Set JVM options on every Pinot component:

```
-Dzookeeper.sasl.client=true
-Djava.security.auth.login.config=/etc/pinot/zk_client_jaas.conf
```

If you run multiple JAAS contexts, you may also need:

```
-Dzookeeper.sasl.clientconfig=Client
```

{% hint style="danger" %}
Helix expects to read and write znodes.

If ACLs deny writes, Pinot will fail in non-obvious ways.
{% endhint %}

### Related Pinot guides

* [Configuring TLS/SSL](https://docs.pinot.apache.org/operate-pinot/security/configuring-tls-ssl)
* [Authentication](https://docs.pinot.apache.org/operate-pinot/security/authentication)

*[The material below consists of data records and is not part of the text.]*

/-- Sparse data by key: keys strictly rising, and no entry equal to the default. -/
abbrev SMap (α : Type) := List (Nat × α)

/-! ### Strands -/

/-- State of a split-table entry (R24). -/
inductive EState where
  | ready | waiting | parked
  deriving DecidableEq, Repr

/-- What a waiting sub-strand waits for (R24, R333, R441). -/
inductive WaitKind where
  | flag | barrier | batch | leave | resource
  deriving DecidableEq, Repr

/-- A reconvergence record: MERGE with its mask, or DEFER with the path not yet run (R25). -/
structure StackRec where
  defer : Bool
  id : BitVec 9
  pc : Pc
  mask : Mask
  deriving DecidableEq, Repr

/-- A split-table entry: one sub-strand (R24), with the issue, flashback and return-prediction state it owns. -/
structure Entry where
  valid : Bool
  st : EState
  pc : Pc
  mask : Mask
  linkId : BitVec 9
  linkParent : Nat
  linkDepth : Nat
  /-- Reconvergence stack, top first (R25). -/
  stack : List StackRec
  /-- Flashback PC (R187). -/
  fbPc : Pc
  /-- Recipe address of the last FBPT, none before the first (R69). -/
  recipe : Option Pc
  /-- R337. -/
  clean : Bool
  /-- The ck from which STALL counts: issue + occupancy, and + 2 after a taken branch (R102, R163). -/
  base : Nat
  /-- End of a SPIN back-off (R168). -/
  spinUntil : Option Nat
  /-- What the sub-strand waits for, while it does. -/
  wait : Option WaitKind
  /-- The WAIT mask, or the batch count, it waits for. -/
  waitArg : Nat
  /-- The model's own: the ck at which a held instruction is tried again. -/
  retry : Nat
  /-- The operation a blocking instruction waits for: BAR, WAITBAR, BARC, or a replay. -/
  hold : Option Nat
  /-- Addresses CALL wrote, most recent first, at most 8 (R165). -/
  retStack : List Pc
  /-- End address of a recipe body that runs after a resumption (R339), and the flashback PC that follows it. -/
  body : Option Nat
  /-- Instructions issued since a pre-emption's stop while unclean (R338). -/
  sinceStop : Nat
  /-- The model's own: operations numbered below this were issued before the last FBPT (R350). -/
  fbSeq : Nat
  /-- ARRIVE or BAR issued, and recoveries of R477, since the flashback point. -/
  arrivedSince : Bool
  recov : Nat
  deriving DecidableEq, Repr

/-- A class F vector result that has not landed (R107): thread i lands at `land + i/4`, or at `land` for a uniform write. -/
structure VPend where
  seq : Nat
  reg : Nat
  mask : Mask
  vals : List Word
  land : Nat
  uni : Bool
  deriving DecidableEq, Repr

/-- A class F predicate result that has not landed. -/
structure PPend where
  seq : Nat
  pred : Nat
  mask : Mask
  bits : Mask
  land : Nat
  uni : Bool
  deriving DecidableEq, Repr

/-- A class F k-register result that has not landed (R59). -/
structure KPend where
  seq : Nat
  reg : Nat
  val : Word
  land : Nat
  deriving DecidableEq, Repr

/-- One element of a copy batch (R235, R241): memory to scratchpad, or back. A pad element writes `pad` and reads nothing; one of
size 0 is a refused tile. -/
structure CopyElem where
  item : Nat
  thread : Nat
  toSpad : Bool
  fp6 : Bool
  size : Nat
  va : Nat
  spad : Nat
  pad : Option (List Byte)
  /-- PC of the copy instruction, for reports (R479). -/
  pc : Pc
  deriving DecidableEq, Repr

/-- The batch a strand has open (R235): its elements and how many instructions gave them. -/
structure OpenBatch where
  elems : List CopyElem
  count : Nat
  /-- Operations numbered below this were issued before its last copy (R218). -/
  after : Nat
  deriving DecidableEq, Repr

/-- The trap state of a strand (R347). -/
structure TrapState where
  /-- The strand recorded a fault of its own. -/
  faulted : Bool
  cause : Nat
  second : Bool
  code : Nat
  pc : Pc
  skid : Nat
  res : Pc
  kill : Bool
  addr : Nat
  entry : Nat
  deriving DecidableEq, Repr

/-- A beam query in flight (R302, R313). -/
structure Query where
  /-- The operation whose completion writes the next hit record. -/
  op : Nat
  /-- 0 ray, 1 cone, 2 frustum. -/
  kind : Nat
  /-- Per participating thread (thread 0 for a uniform query), the 64 bytes of its beam record. -/
  recs : List (Nat × List Byte)
  /-- Decided candidates: thread or lattice position, triangle address, accepted (R313). -/
  decided : List (Nat × Nat × Bool)
  /-- Candidates presented and not answered: thread or lattice position, triangle address. -/
  cands : List (Nat × Nat)
  paused : Bool
  /-- 64 spawn slots are reserved (R306). -/
  slots : Bool
  /-- Address of the result-buffer descriptor that holds 64 records (R312). -/
  buf : Option Nat
  /-- Where each thread's next hit record lands: thread and first register. -/
  dst : List (Nat × Nat)
  /-- What its ended rays report at its end: rays ended with STACK, and failed records with their reasons (R468, R469). -/
  spills : Nat
  bad : List (Nat × Nat)
  deriving DecidableEq, Repr

/-- A spawn record (R305) with what names its item (R437): the strand of its query, its place in Morton order, the query's operation
and PC, the workgroup, and the ck of its release. -/
structure SpawnRec where
  wg : Nat
  st : Nat
  pos : Nat
  query : Nat
  pc : Pc
  data : List Byte
  since : Nat
  deriving DecidableEq, Repr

### Increase znode size for large clusters (large tables)

ZooKeeper limits the maximum znode payload size.

The default is 1 MB.

Large Pinot tables can exceed this when:

* You have very high segment counts.
* Your Helix `IDEALSTATE` / `EXTERNALVIEW` becomes large.

Symptoms include:

```
java.io.ioexception: packet len ... is out of range!
```

#### Fix: increase `jute.maxbuffer` everywhere

Set `jute.maxbuffer` on:

* **All ZooKeeper servers**
* **All Pinot components** (ZooKeeper clients)

Example (4 MB):

```
-Djute.maxbuffer=4000000
```

Restart order:

1. Rolling restart ZooKeeper ensemble.
2. Rolling restart Pinot components.

For deeper troubleshooting and alternatives, see [Troubleshoot issues with ZooKeeper znodes](https://docs.pinot.apache.org/operate-pinot/troubleshooting/troubleshoot-zookeeper).

#### Prefer fewer segments over bigger znodes

Increasing `jute.maxbuffer` is a safety valve.

It is not a scaling strategy.

Also do at least one of these:

* Create bigger segments via [Segment threshold](https://docs.pinot.apache.org/architecture-and-concepts/components/table/segment/segment-threshold).
* Merge small segments via the [Minion merge rollup task](https://docs.pinot.apache.org/operate-pinot/segment-management/minion-merge-rollup-task).
* Delete old segments via table retention.